theorem encodeR_of_fields (hop : opField w = op) (hn : nField w = n) :
    encodeR op (regOf (xField w)) (regOf (yField w)) n = w := by
  rw [← hop, ← hn, encodeR_fields]

end Classes

/-! ### Encode, then decode -/

/-- Every instruction is decoded from its own word, wherever the configuration has it. -/
theorem encodedAs_encode (i : Instr) : Machine.EncodedAs i (encode i) := by
  intro kw hwf
  cases i
  case cls | ret => exact decode_class0 rfl
  case ldVxK =>
    have hkw : kw = .wait := eq_of_beq hwf
    simp [encode, decodeClassF, hkw]
  case ldVxDT | ldDTVx | ldSTVx | addI | ldF | ldB | storeRegs | loadRegs => simp [encode, decodeClassF]
  case skp | sknp => simp [encode, decodeClassE]
  case ldReg | orReg | andReg | xorReg | addReg | subReg | shr | subn | shl => simp [encode, decodeClass8]
  all_goals simp [encode]

/-- Settles O1: the nibbles of a word make it again, and the decoder reads an instruction's fields back from its word. -/
theorem decodeInvertsEncode : Obligations.DecodeInvertsEncode :=
  ⟨word_of_nibbles, fun kw i => encodedAs_encode i kw⟩

/-! ### Decode, then encode -/

theorem encode_of_decodeClass8 {x y : RegIdx} {n : Nibble} {i : Instr} (kw : KeyWait)
    (h : decodeClass8 x y n = .ok i) : encode i = encodeR 0x8 x y n ∧ i.wellFormed kw = true := by
  cases n using nibbleCases
  case n8 | n9 | nA | nB | nC | nD | nF => cases h
  all_goals
    cases h
    exact ⟨rfl, rfl⟩

theorem encode_of_decodeClassE {x : RegIdx} {nn : Byte} {i : Instr} (kw : KeyWait) (h : decodeClassE x nn = .ok i) :
    encode i = encodeI 0xE x nn ∧ i.wellFormed kw = true := by
  unfold decodeClassE at h
  split_ifs at h
  all_goals
    cases h
    subst nn
    exact ⟨rfl, rfl⟩

theorem encode_of_decodeClassF {kw : KeyWait} {x : RegIdx} {nn : Byte} {i : Instr}
    (h : decodeClassF kw x nn = .ok i) : encode i = encodeI 0xF x nn ∧ i.wellFormed kw = true := by
  unfold decodeClassF at h
  split_ifs at h
  all_goals
    cases h
    subst nn
    simp [encode, Instr.wellFormed, *]

/-- Everything the decoder can answer: an instruction of the configuration whose encoding is the word. -/
theorem encode_of_decode {kw : KeyWait} {w : Word} {i : Instr} (h : decode kw w = .ok i) :
    encode i = w ∧ i.wellFormed kw = true := by
  cases hop : opField w using nibbleCases
  case n0 =>
    rw [decode_class0 hop] at h
    split_ifs at h with hw hw
    all_goals
      cases h
      exact ⟨hw.symm, rfl⟩
  case n1 | n2 | nA | nB =>
    simp only [hop, decode_class1, decode_class2, decode_classA, decode_classB] at h
    cases h
    exact ⟨encodeA_of_fields hop, rfl⟩
  case n3 | n4 | n6 | n7 | nC =>
    simp only [hop, decode_class3, decode_class4, decode_class6, decode_class7, decode_classC] at h
    cases h
    exact ⟨encodeI_of_fields hop rfl, rfl⟩
  case n5 | n9 =>
    simp only [hop, decode_class5, decode_class9] at h
    split_ifs at h with hn
    cases h
    exact ⟨encodeR_of_fields hop hn, rfl⟩
  case nD =>
    rw [decode_classD hop] at h
    cases h
    exact ⟨encodeR_of_fields hop rfl, rfl⟩
  case n8 =>
    obtain ⟨hw, hwf⟩ := encode_of_decodeClass8 kw ((decode_class8 hop).symm.trans h)
    exact ⟨hw.trans (encodeR_of_fields hop rfl), hwf⟩
  case nE =>
    obtain ⟨hw, hwf⟩ := encode_of_decodeClassE kw ((decode_classE hop).symm.trans h)
    exact ⟨hw.trans (encodeI_of_fields hop rfl), hwf⟩
  case nF =>
    obtain ⟨hw, hwf⟩ := encode_of_decodeClassF ((decode_classF hop).symm.trans h)
    exact ⟨hw.trans (encodeI_of_fields hop rfl), hwf⟩

/-- Settles O2, class by class: each class decodes a word to fields from which its format rebuilds the word. -/
theorem encodeInvertsDecode : Obligations.EncodeInvertsDecode := fun _ _ _ => encode_of_decode

/-! ### The rows of the opcode table (R86) -/

/-- An instruction's word, under the mask of its row, is the row's match. -/
theorem encode_masked (i : Instr) : encode i &&& (tableRow i).1 = (tableRow i).2 := by
  cases i
  case cls | ret => rfl
  case jp | call | ldI | jpV0 => exact Laws.mask_encodeA _ _
  case seImm | sneImm | ldImm | addImm | rnd => exact Laws.mask_encodeI _ _ _
  case drw => exact Laws.mask_encodeD _ _ _ _
  case skp | sknp | ldVxDT | ldVxK | ldDTVx | ldSTVx | addI | ldF | ldB | storeRegs | loadRegs =>
    exact Laws.mask_encodeX _ _ _
  all_goals exact Laws.mask_encodeR _ _ _ _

— PROBLEM STATEMENT —
Repeat exactly the lines above from the one with "case ldVxK =>" up to and including the one with "encode i = encodeI 0xE". No other line belongs in the reply.

— SOLUTION TO THE PROBLEM —
  case ldVxK =>
    have hkw : kw = .wait := eq_of_beq hwf
    simp [encode, decodeClassF, hkw]
  case ldVxDT | ldDTVx | ldSTVx | addI | ldF | ldB | storeRegs | loadRegs => simp [encode, decodeClassF]
  case skp | sknp => simp [encode, decodeClassE]
  case ldReg | orReg | andReg | xorReg | addReg | subReg | shr | subn | shl => simp [encode, decodeClass8]
  all_goals simp [encode]

/-- Settles O1: the nibbles of a word make it again, and the decoder reads an instruction's fields back from its word. -/
theorem decodeInvertsEncode : Obligations.DecodeInvertsEncode :=
  ⟨word_of_nibbles, fun kw i => encodedAs_encode i kw⟩

/-! ### Decode, then encode -/

theorem encode_of_decodeClass8 {x y : RegIdx} {n : Nibble} {i : Instr} (kw : KeyWait)
    (h : decodeClass8 x y n = .ok i) : encode i = encodeR 0x8 x y n ∧ i.wellFormed kw = true := by
  cases n using nibbleCases
  case n8 | n9 | nA | nB | nC | nD | nF => cases h
  all_goals
    cases h
    exact ⟨rfl, rfl⟩

theorem encode_of_decodeClassE {x : RegIdx} {nn : Byte} {i : Instr} (kw : KeyWait) (h : decodeClassE x nn = .ok i) :
    encode i = encodeI 0xE x nn ∧ i.wellFormed kw = true := by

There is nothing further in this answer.